14
В палате у Жени Харитонова остались дежурные терапевт и анестезиолог, а члены спецбригады пошли в ординаторскую передохнуть. С ними была начмед. Сидели молча. Лида шмыгала носом, прикладывая время от времени пестрый платок к глазам. Она вдруг расплакалась, как только очутилась в ординаторской. Кобылянская хмуро смотрела в темное окно.
— Нужно позвонить Ивану Степановичу.
— Разве он еще здесь?
— Ждет…
Валентин Ильич посмотрел на часы: без четверти восемь.
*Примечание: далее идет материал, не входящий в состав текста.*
/-! ### The configuration records (chapter 2) -/

/-- Soundness of the records depends on the records, the owners and the partners alone. -/
theorem configSound_congr {s t : State} (hc : ∀ n, (t.lane n).config = (s.lane n).config) (ho : ∀ l, (t.line l).owner = (s.line l).owner)
    (hp : ∀ l, t.partner l = s.partner l) (h : ConfigSound s) : ConfigSound t := by
  have hpart : t.partner = s.partner := funext hp
  simpa only [ConfigSound, PartnersAgree, OwnersAgree, LeaderDepthOne, RestSetsSound, RecordsInRange, hc, ho, hpart] using h

theorem LaneFrame.configSound {n : LaneNo} {s t : State} (a : LaneFrame n s t) (h : ConfigSound s) : ConfigSound t :=
  configSound_congr a.config a.owner a.partner h

/-- A line that changes neither owner nor partner. -/
theorem configSound_updLine {s : State} {l : LineNo} {f : LineRec → LineRec} (ho : (f (s.line l)).owner = (s.line l).owner)
    (hp : (f (s.line l)).partner = (s.line l).partner) (h : ConfigSound s) : ConfigSound (s.updLine l f) := by
  refine configSound_congr (s := s) (fun _ => rfl) (fun m => ?_) (fun m => ?_) h
  · rw [line_updLine]
    split
    · next hm => rw [ho, hm]
    · rfl
  · rw [State.partner, line_updLine]
    split
    · next hm => rw [hp, hm]; rfl
    · rfl

/-- Two lines without a partner become partners (R16). -/
theorem partnersAgree_pairLines {s : State} {x y : LineNo} (hxy : x ≠ y) (hx : s.partner x = none) (hy : s.partner y = none)
    (h : PartnersAgree s) : PartnersAgree (s.pairLines x y) := by
  intro l p hl
  rw [partner_pairLines s hxy] at hl ⊢
  by_cases hlx : l = x
  · rw [if_pos hlx] at hl
    cases hl
    rw [if_neg hxy.symm, if_pos rfl, hlx]
    exact ⟨hxy.symm, rfl⟩
  · rw [if_neg hlx] at hl
    by_cases hly : l = y
    · rw [if_pos hly] at hl
      cases hl
      rw [if_pos rfl, hly]
      exact ⟨hxy, rfl⟩
    · rw [if_neg hly] at hl
      obtain ⟨hne, hback⟩ := h l p hl
      have hpx : p ≠ x := fun e => by rw [e, hx] at hback; cases hback
      have hpy : p ≠ y := fun e => by rw [e, hy] at hback; cases hback
      rw [if_neg hpx, if_neg hpy]
      exact ⟨hne, hback⟩

/-- The two lines of a pair are different. -/
theorem ne_of_partners {s : State} {x y : LineNo} (h : PartnersAgree s) (hxy : s.partner x = some y) : x ≠ y :=
  (h x y hxy).1.symm

/-- A pair is dissolved (R17). -/
theorem partnersAgree_unpairLines {s : State} {x y : LineNo} (hxy : s.partner x = some y) (h : PartnersAgree s) :
    PartnersAgree (s.unpairLines x y) := by
  have hne := ne_of_partners h hxy
  intro l p hl
  rw [partner_unpairLines s hne] at hl ⊢
  by_cases hlxy : l = x ∨ l = y
  · rw [if_pos hlxy] at hl
    cases hl
  · rw [if_neg hlxy] at hl
    obtain ⟨hpl, hback⟩ := h l p hl
    have hp : ¬ (p = x ∨ p = y) := by
      rintro (rfl | rfl)
      · rw [hxy] at hback
        cases hback
        exact hlxy (Or.inr rfl)
      · rw [(h _ _ hxy).2] at hback
        cases hback
        exact hlxy (Or.inl rfl)
    rw [if_neg hp]
    exact ⟨hpl, hback⟩

/-- Two lines that no lane has both in its rest set become partners (R15, R30). -/
theorem configSound_pairLines {s : State} {x y : LineNo} (hxy : x ≠ y) (hx : s.partner x = none) (hy : s.partner y = none)
    (hrest : ¬ (s.inOwnRestSet x = true ∧ s.inOwnRestSet y = true)) (h : ConfigSound s) : ConfigSound (s.pairLines x y) := by
  obtain ⟨hp, ho, hl, hr, hn⟩ := h
  have hlane : ∀ n, (s.pairLines x y).lane n = s.lane n := fun _ => rfl
  have hown : ∀ l, ((s.pairLines x y).line l).owner = (s.line l).owner := fun l => by rw [line_pairLines s hxy]
  refine ⟨partnersAgree_pairLines hxy hx hy hp, fun l n => by rw [hown, hlane]; exact ho l n, hl, fun n => ⟨(hr n).1, ?_⟩, hn⟩
  rw [holdsPair_false_iff, hlane]
  have hin : ∀ l, lineIn (s.lane n).config.restSet l = true → s.inOwnRestSet l = true := fun l hm =>
    (inOwnRestSet_iff s l).2 ⟨n, (ho l n).2 ((lineSubset_iff _ _).1 (hr n).1 l hm), hm⟩
  intro l p hlin hpart
  rw [partner_pairLines s hxy] at hpart
  by_cases hlx : l = x
  · rw [if_pos hlx] at hpart
    cases hpart
    exact Bool.eq_false_iff.2 fun hm => hrest ⟨hlx ▸ hin l hlin, hin _ hm⟩
  · rw [if_neg hlx] at hpart
    by_cases hly : l = y
    · rw [if_pos hly] at hpart
      cases hpart
      exact Bool.eq_false_iff.2 fun hm => hrest ⟨hin _ hm, hly ▸ hin l hlin⟩
    · rw [if_neg hly] at hpart
      exact (holdsPair_false_iff _ _).1 (hr n).2 l p hlin hpart

theorem configSound_unpairLines {s : State} {x y : LineNo} (hxy : s.partner x = some y) (h : ConfigSound s) :
    ConfigSound (s.unpairLines x y) := by
  obtain ⟨hp, ho, hl, hr, hn⟩ := h
  have hne := ne_of_partners hp hxy
  have hlane : ∀ n, (s.unpairLines x y).lane n = s.lane n := fun _ => rfl
  have hown : ∀ l, ((s.unpairLines x y).line l).owner = (s.line l).owner := fun l => by rw [line_unpairLines s hne]
  refine ⟨partnersAgree_unpairLines hxy hp, fun l n => by rw [hown, hlane]; exact ho l n, hl, fun n => ⟨(hr n).1, ?_⟩, hn⟩
  rw [holdsPair_false_iff, hlane]
  intro l p hlin hpart
  rw [partner_unpairLines s hne] at hpart
  split at hpart
  · cases hpart
  · exact (holdsPair_false_iff _ _).1 (hr n).2 l p hlin hpart

/-- An accepted CONFIG_LANE: the new record has passed its checks, and the lines follow it (R13, R27, R33, R34). -/
theorem configSound_configure {s : State} {n : LaneNo} {raw : RawConfig} {c : LaneConfig} (hok : configLaneCheck n raw s = .ok c)
    (h : ConfigSound s) : ConfigSound (s.configure n c) := by
  obtain ⟨hp, ho, hl, hr, hn⟩ := h
  obtain ⟨-, -, hraw, htaken, hpair, hlead, -⟩ := configLaneCheck_ok hok
  obtain ⟨htick, hguard, hb1, hb2, hsub⟩ := configOfRaw_sound hraw
  have hpart : (s.configure n c).partner = s.partner := funext (partner_configure s n c)
  have hfree : ∀ l m, lineIn c.lines l = true → (s.line l).owner = some m → m = n := by
    intro l m hlin hown
    by_contra hne
    have := (lineTaken_iff s n c.lines).2 ⟨l, m, hlin, hown, hne⟩
    rw [htaken] at this
    cases this
  refine ⟨?_, fun l m => ?_, fun p m hpm => ?_, fun m => ?_, fun m => ?_⟩
  · simpa only [PartnersAgree, hpart] using hp
  · rw [owner_configure]
    by_cases hm : m = n
    · subst hm
      rw [lane_configure_self]
      by_cases hlin : lineIn c.lines l = true
      · simp [hlin]
      · simp only [hlin, if_false, Bool.false_eq_true, iff_false]
        split
        · simp
        · next hown => exact hown
    · rw [lane_configure_ne s c hm, ← ho l m]
      by_cases hlin : lineIn c.lines l = true
      · rw [if_pos hlin]
        exact ⟨fun e => absurd (Option.some.inj e).symm hm, fun e => absurd (hfree l m hlin e) hm⟩
      · rw [if_neg hlin]
        split
        · next hown => rw [hown]; exact ⟨fun e => (by cases e), fun e => absurd (Option.some.inj e).symm hm⟩
        · rfl
  · by_cases hpn : p = n
    · subst hpn
      rw [lane_configure_self] at hpm
      have hpm : c.leader = some m := hpm
      rw [hpm] at hlead
      have hnot := mt (leaderInvalid_some_iff s p m).2 (by simp [hlead])
      simp only [not_or, not_not] at hnot
      obtain ⟨hmp, hnone, -⟩ := hnot
      rw [lane_configure_ne s c hmp]
      exact ⟨hmp, hnone⟩
    · rw [lane_configure_ne s c hpn] at hpm
      obtain ⟨hmp, hnone⟩ := hl p m hpm
      refine ⟨hmp, ?_⟩
      by_cases hmn : m = n
      · subst hmn
        rw [lane_configure_self]
        cases hc : c.leader with
        | none => rfl
        | some q =>
          rw [hc] at hlead
          have := (leaderInvalid_some_iff s m q).2 (Or.inr (Or.inr ⟨p, hpn, hpm⟩))
          rw [hlead] at this
          cases this
      · rw [lane_configure_ne s c hmn]; exact hnone
  · rw [hpart]
    by_cases hm : m = n
    · subst hm
      rw [lane_configure_self]
      exact ⟨hsub, hpair⟩
    · rw [lane_configure_ne s c hm]
      exact hr m
  · by_cases hm : m = n
    · subst hm
      rw [lane_configure_self]
      exact ⟨htick, hguard, hb1, hb2⟩
    · rw [lane_configure_ne s c hm]
      exact hn m

/-- A part whose lines and records stand at their reset values. -/
theorem configSound_of_reset {s : State} (hl : ∀ l, s.line l = LineRec.reset) (hn : ∀ n, s.lane n = LaneRec.reset) : ConfigSound s := by
  have hp : ∀ l, s.partner l = none := fun l => by rw [State.partner, hl l]; rfl
  refine ⟨fun l p h => ?_, fun l n => ?_, fun n m h => ?_, fun n => ⟨?_, ?_⟩, fun n => ?_⟩
  · rw [hp] at h; cases h
  · rw [hl, hn]
    simp [LineRec.reset, LaneRec.reset, LaneConfig.reset, lineIn]
  · rw [hn] at h; cases h
  · rw [hn]; rfl
  · rw [holdsPair_false_iff]
    intro l p _ h
    rw [hp] at h; cases h
  · rw [hn]
    simp [LaneRec.reset, LaneConfig.reset]

theorem line_pinReset (now : Nat) (pending : List Instr) (choices : List Nat) (draws : Nat) (l : LineNo) :
    ({ State.reset with now := now, pending := pending, choices := choices, draws := draws } : State).line l = LineRec.reset := line_reset l

theorem lane_pinReset (now : Nat) (pending : List Instr) (choices : List Nat) (draws : Nat) (n : LaneNo) :
    ({ State.reset with now := now, pending := pending, choices := choices, draws := draws } : State).lane n = LaneRec.reset := lane_reset n

theorem line_reinit (s : State) (l : LineNo) : s.reinit.line l = LineRec.reset := line_reset l

theorem lane_reinit (s : State) (n : LaneNo) : s.reinit.lane n = LaneRec.reset := lane_reset n

theorem configSound_kept : Kept ConfigSound where
  aside a h := configSound_congr (fun n => by rw [a.lane n]) (fun l => by rw [a.line l]) a.partner h
  turn a h := a.configSound h
  safeTaken {s n c standing} _ h := (laneTurn_enterSafe { s with setOff := standing } n c).configSound h
  configLine _ _ _ h := configSound_updLine rfl rfl h
  setPair hxy hx hy _ _ hrest h := configSound_pairLines hxy hx hy hrest h
  clearPair hxy h := configSound_unpairLines hxy h
  configure _ hok h := configSound_configure hok h
  clearFault {s n} _ _ h := configSound_congr (config_clearSafe s n) (owner_clearSafe s n) (partner_clearSafe s n) h
  withheld {s l _ _} _ _ _ h := configSound_updLine (s := s) (l := l) (f := fun r => { r with state := .inactive }) rfl rfl h
  activates _ _ h := configSound_updLine rfl rfl h
  reinit {s} _ := configSound_of_reset (line_reinit s) (lane_reinit s)
  pinReset now pending choices draws := configSound_of_reset (line_pinReset now pending choices draws) (lane_pinReset now pending choices draws)

/-! ### Times (section 0) -/

/-- With the other blocks as they were, the times are past when each line that is PENDING and each step in progress is so from a time that is
past. -/
theorem timesPast_of_lanes {s t : State} (u : Untouched s t)
    (hl : ∀ l x, (t.line l).state = .pending x → (s.line l).state = .pending x ∨ x = s.now)
    (hr : ∀ n r, (t.lane n).run = some r → r.startedAt = s.now ∨ ∃ q, (s.lane n).run = some q ∧ r.startedAt = q.startedAt)
    (h : TimesPast s) : TimesPast t := by
  obtain ⟨h1, h2, h3, h4, h5, h6, h7, h8, h9⟩ := h
  have htrig : ∀ i, t.trigger i = s.trigger i := fun i => by simp only [State.trigger, u.triggers]
  refine ⟨fun l x hx => ?_, fun n r hx => ?_, ?_, ?_, ?_, ?_, ?_, ?_, ?_⟩
  · rw [u.now]
    obtain hx | rfl := hl l x hx
    · exact h1 l x hx
    · exact le_rfl
  · rw [u.now]
    obtain hx | ⟨q, hq, hx⟩ := hr n r hx
    · exact hx.le
    · exact hx ▸ h2 n q hq
  · simpa only [u.now, u.tx] using h3
  · simpa only [u.now, u.phase] using h4
  · simpa only [u.now, htrig] using h5
  · simpa only [u.now, u.sync] using h6
  · simpa only [u.now, u.sync] using h7
  · simpa only [u.now, u.kill] using h8
  · simpa only [u.now, u.rx] using h9

theorem timesPast_move {n : LaneNo} {s t : State} (a : LaneMove n s t) (h : TimesPast s) : TimesPast t := by
  refine timesPast_of_lanes a.untouched a.since (fun m r hr => ?_) h
  by_cases hm : m = n
  · subst hm
    exact a.began r hr
  · rw [a.lane m hm] at hr
    exact Or.inr ⟨r, hr, rfl⟩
И совершенно неожиданно подумал: если поторопиться, можно успеть — минут десять Любаша, пожалуй, подождет…
Кобылянская направилась к телефону, но звонок опередил ее. Герман поднял трубку.
— Хорошо… Терапевта в приемный покой, — устало сказал он. — Валентин Ильич, передайте, пожалуйста.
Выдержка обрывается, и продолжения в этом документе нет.